ConclusionHCG18 reduces proliferation and induces apoptosis of VSMCs through the miR-103a-3p/HMGA2 axis, thus aggravating AD.
Aortic dissection, an acute macrovascular disease with a dangerous condition and a high mortality rate, can be divided into Stanford type A and Stanford type B depending on whether the dissection affects the ascending aorta.1-4 Acute Stanford Type A Aortic Dissection (TAAD) has the characteristics of sudden onset, rapid progression, and high mortality.5 In recent years, the use of advanced imaging technology has made TAAD clear diagnosis is no longer difficult, but there are still many questions about its pathogenesis and treatment options. Studies found that AD is a comprehensive pathological change process caused by pathological changes involving multiple blood vessel constituents, such as human aortic Smooth Muscle Cells (VSMCs) and extracellular matrix.6,7 Surgical operation is the only approach for curing TAAD; however, the surgery is invasive and costly, and mortality rates are still high, even after treatment. Therefore, understanding the pathogenesis of AD and searching for biomarkers may reveal new therapeutic strategies to reduce clinical mortality.
Long non-coding RNAs (lncRNAs) are a category of non-coding transcripts with longer than 200 nucleotides, which have attracted more and more attention of researchers. LncRNAs are closely related to cardiovascular diseases, cancer, and neurodegenerative diseases.8-10 A member of the HLA complex, lncRNA HCG18 presents an abnormal expression profile in gastric cancer,11 melanoma,12 osteosarcoma,13 and nasopharyngeal carcinoma.14 HCG18 is overexpressed in intervertebral disc degeneration and it can promote the degradation of extracellular matrix in nucleus pulposus cells.15 Additionally, HCG18 inhibits proliferation and induces apoptosis of VSMCs,16 indicating that HCG18 may be related to AD. However, the regulatory mechanism of HCG18 in AD progression remains unclear.
MicroRNAs (miRNAs) are a family of small non-coding RNAs with a length of 18‒22 nucleotides. Evidence suggests that during normal physiological and pathological conditions, lncRNAs act as competing endogenous RNAs that competitively bind and sequester their target miRNAs, thereby counteracting miRNA-mediated repression of targeted mRNAs, indirectly regulating the expression of the miRNA target genes.17,18 In addition, in this study, the authors found that there are target binding sites with HCG18 with miR-103a-3p and miR-103a-3p with HMGA2. Therefore, the aim of this study was to investigate the role and potential mechanism of HCG18/miR-103a-3p/HMGA2 axis in the development of AD and to provide new targets for targeted therapy of AD.

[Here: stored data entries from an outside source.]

-- ==== Sys2Proof/Certificates/Slice0/Obligations.lean ====
section
/-!
DEFINITION. The statements for the provers. Where one says that a command answers `next (conclude u)`, u holds the
command's own effect, and ConcludeFrame (O8) says what the end of the event may still touch.
-/

open Sys2Proof Sys2Proof.Machine

/-! The queue, the reset and the promises every step keeps -/

/-- The command at the front of the queue runs on the state with the queue's rest (section 4.8: events are taken one
after another); on an empty queue the part idles, which is the model's choice (assumption 1). -/
def Obligations.StepRunsFrontCommand : Prop :=
  (∀ (s : State) (i : Instr) (rest : List Instr), s.pending = i :: rest →
    step s = exec i { s with pending := rest }) ∧
  ∀ s : State, s.pending = [] → step s = .next s

/-- State.reset is a state right after a cold start: another cold start leaves it as it is (R198, R199; the lines and the
store of assumptions 9 and 10).

The reset state keeps every promise that the step statements carry on. -/
def Obligations.ResetIsAColdStart : Prop :=
  (exec .coldStart State.reset = .next State.reset) ∧
  (LadderOk State.reset.duty.ladder ∧ MotorsExclusive State.reset ∧ TableOk State.reset.table ∧
     AttnOk State.reset.port ∧ CreditsOk State.reset.link ∧ PowerOk State.reset)

/-- The duty ladder is always a permutation of pumps 1 to 6 (R49): every step keeps it so.

The sum of the claims never exceeds the budget less the external load, taken as 0 if negative (R83, R86, R88): every
step from a state where free is 0 or more ends in one. The ladder's promise goes along, since claims are shed in its
order. -/
def Obligations.StepKeepsLadderAndClaims : Prop :=
  (∀ s t : State, LadderOk s.duty.ladder → step s = .next t → LadderOk t.duty.ladder) ∧
  (∀ s t : State, PowerOk s → step s = .next t → PowerOk t)

/-- At most one of a rake's UP and DOWN is energised at a time (R98): every step keeps it so. -/
def Obligations.StepKeepsMotorsExclusive : Prop :=
  ∀ s t : State, MotorsExclusive s → step s = .next t → MotorsExclusive t

/-- The table has 48 slots (R121) and the waiting list at most 16 entries (R133): every step keeps it so. -/
def Obligations.StepKeepsTableSizes : Prop :=
  ∀ s t : State, TableOk s.table → step s = .next t → TableOk t.table

/-- ATTN is asserted exactly while a flag is set with its enable on (R169): every step keeps it so. -/
def Obligations.StepKeepsAttnFormed : Prop :=
  ∀ s t : State, AttnOk s.port → step s = .next t → AttnOk t.port

/-- Credits never exceed the grant and are 0 in OFFLINE, JOINING and LOST, and at most four requests are outstanding
(R181, R183): every step keeps it so. -/
def Obligations.StepKeepsCreditsBounded : Prop :=
  ∀ s t : State, CreditsOk s.link → step s = .next t → CreditsOk t.link

/-- What the end of an event may touch: nothing of the clock, the levels, the balance, the settings or the queue; of the
plant only what calls, grants and sheds move; of the link only what a wake and a free transmitter move; no attention flag
is cleared. -/
def Obligations.EndOfEventFrame : Prop := ∀ s : State, ConcludeFrame s (conclude s)

/-- At the end of an event free is 0 or more, whatever stood before it (R83, R88), for a ladder that names every pump.

At the end of an event the horn, the beacon and the common-fault relay stand as the seated records form them (R146,
R148, R149), the silence state lasts only while the horn demand is present (R147), and each of the sixteen lamps shows its
assignment's aspect (R150, R151): a selector's and a posted code's FLASH while an unshelved record it matches is not
acknowledged, else STEADY while one is ACKED, else OFF; a pump's run feedback; nothing for an unused lamp.

At the end of an event a table that is still saturated has no general slot that is vacant or holds a DORMANT record
(R132), and with the transferring mark set, no claim held and no pump within its stop window, TRANSFER-ACK is raised (R91);
only so is it newly raised, with the POWER flag (R93). -/
def Obligations.EndOfEventShedsAndForms : Prop :=
  (∀ s : State, LadderOk s.duty.ladder → 0 ≤ free (conclude s)) ∧
  (∀ s : State, let t := conclude s
     let counts := fun (p : Record → Prop) => ∃ sl ∈ t.table.slots, ∃ r, sl.record = some r ∧ r.shelved = false ∧ p r
     (t.ann.beacon = true ↔ counts fun r => r.severity = .critical ∧ r.state ≠ .dormant) ∧
     (t.ann.relay = true ↔ t.level.anyPeriodEnd = true ∧
       ¬counts fun r => (r.severity = .major ∨ r.severity = .critical) ∧ r.state ≠ .dormant) ∧
     (t.ann.horn = true ↔ t.ann.silence = false ∧
       counts fun r => t.running.hornThreshold ≤ r.severity.code ∧ (r.state = .raised ∨ r.state = .returned)) ∧
     (t.ann.silence = true →
       counts fun r => t.running.hornThreshold ≤ r.severity.code ∧ (r.state = .raised ∨ r.state = .returned)) ∧
     t.ann.lamps.length = 16 ∧
     (∀ i, i < 16 → let v := t.running.lamp (i + 1)
       let shows := fun (m : Record → Prop) =>
         t.ann.lamps[i]? = some .flash ∧ (counts fun r => m r ∧ (r.state = .raised ∨ r.state = .returned)) ∨
         t.ann.lamps[i]? = some .steady ∧ (counts fun r => m r ∧ r.state = .acked) ∧
           (¬counts fun r => m r ∧ (r.state = .raised ∨ r.state = .returned)) ∨
         t.ann.lamps[i]? = some .off ∧ ¬counts fun r => m r ∧ r.state ≠ .dormant
       (lampType v = 0 → t.ann.lamps[i]? = some .off) ∧
       (lampType v = 1 → shows fun r => r.key.kind.cls.code = lampClass v ∧ r.key.kind.code = lampKind v ∧
         (lampNumber v = 0 ∨ r.key.number = lampNumber v)) ∧
       (lampType v = 2 → ∀ p : Ix6, p.num = lampNumber v →
         t.ann.lamps[i]? = some (if (t.pump p).feedback.state then .steady else .off)) ∧
       (lampType v = 3 → shows fun r => r.key = ⟨.panelPosted, lampNumber v⟩)) ∧
     (t.table.saturated = true → ∀ i, 1 ≤ i → i ≤ 47 →
       ∃ r, (t.table.slot i).record = some r ∧ r.state ≠ .dormant) ∧
     (let rest := t.power.transferring = true ∧ claimSum t = 0 ∧
        ∀ p, ¬((t.pump p).seq = .stopping ∧ (t.pump p).stopWindow ≠ none)
      (rest → t.power.ack = true) ∧
      (t.power.ack = true → s.power.ack = true ∨ (rest ∧ t.port.flags.power = true))))

/-- Uptime is never set (R197, section 4.3): only a tick and a cold start, at power-on or at the RESET# timer, move it.

The store image is replaced only at a store write's successful end (R196): no other command moves it or its
checksum. -/
def Obligations.UptimeAndStoreImageMove : Prop :=
  (∀ (i : Instr) (s t : State), exec i s = .next t → i ≠ .clockTick → i ≠ .coldStart → i ≠ .resetTimerExpiry →
     t.clock.uptime = s.clock.uptime) ∧
  (∀ (i : Instr) (s t : State), exec i s = .next t → i ≠ .storeWriteReport true →
     t.store.image = s.store.image ∧ t.store.checksumGood = s.store.checksumGood)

MethodsSurgical indicationsPatients presenting with signs and symptoms of TAAD were always treated on an emergency basis as soon as the diagnosis was confirmed by transthoracic 2D echo and/or angio-computed tomography. Potential contraindications were progressively reduced, current indications including patients with systemic malperfusion, with irreversible neurological damage, and advanced age. The surgical strategy was mainly dictated by the preoperative imaging and the intraoperative findings. Graft replacement of the ascending aorta, always extended to include the hemiarch, was considered as a limited repair, performed when the entry tear was found only in the ascending aorta; dilatation of the aortic arch or presence of arch tears, evidenced by routinely performing an open distal anastomosis, represented an indication to replace both the ascending aorta and arch. Management of the aortic root depended upon its size, morphology and function, and involvement of the aortic valve.19
Clinical sampleIn all, 30 patients admitted to the emergency department of the Ningde Municipal Hospital of Ningde Normal University who met the diagnostic criteria of TAAD were collected. Aortic wall tissues of ascending aorta of patients with TAAD were obtained during surgical operations and the aortic tissues of ascending aorta from donors for heart transplants were selected as the control group. Patients in the control group were excluded from Marfan syndrome, Ehlers-Danlos syndrome, familial thoracic abdominal aortic dissection, hyperkinetic inflammation, and other aortic diseases. A detailed description of the clinical characteristics of the study population is presented in Table 1. This study was approved by the Medical Ethics Committee of Ningde Municipal Hospital of Ningde Normal University (n° 201906F23). All subjects received informed consent. Aortic tissue was fixed with neutral formalin and stored at −80 °C in EP tubes for further analysis.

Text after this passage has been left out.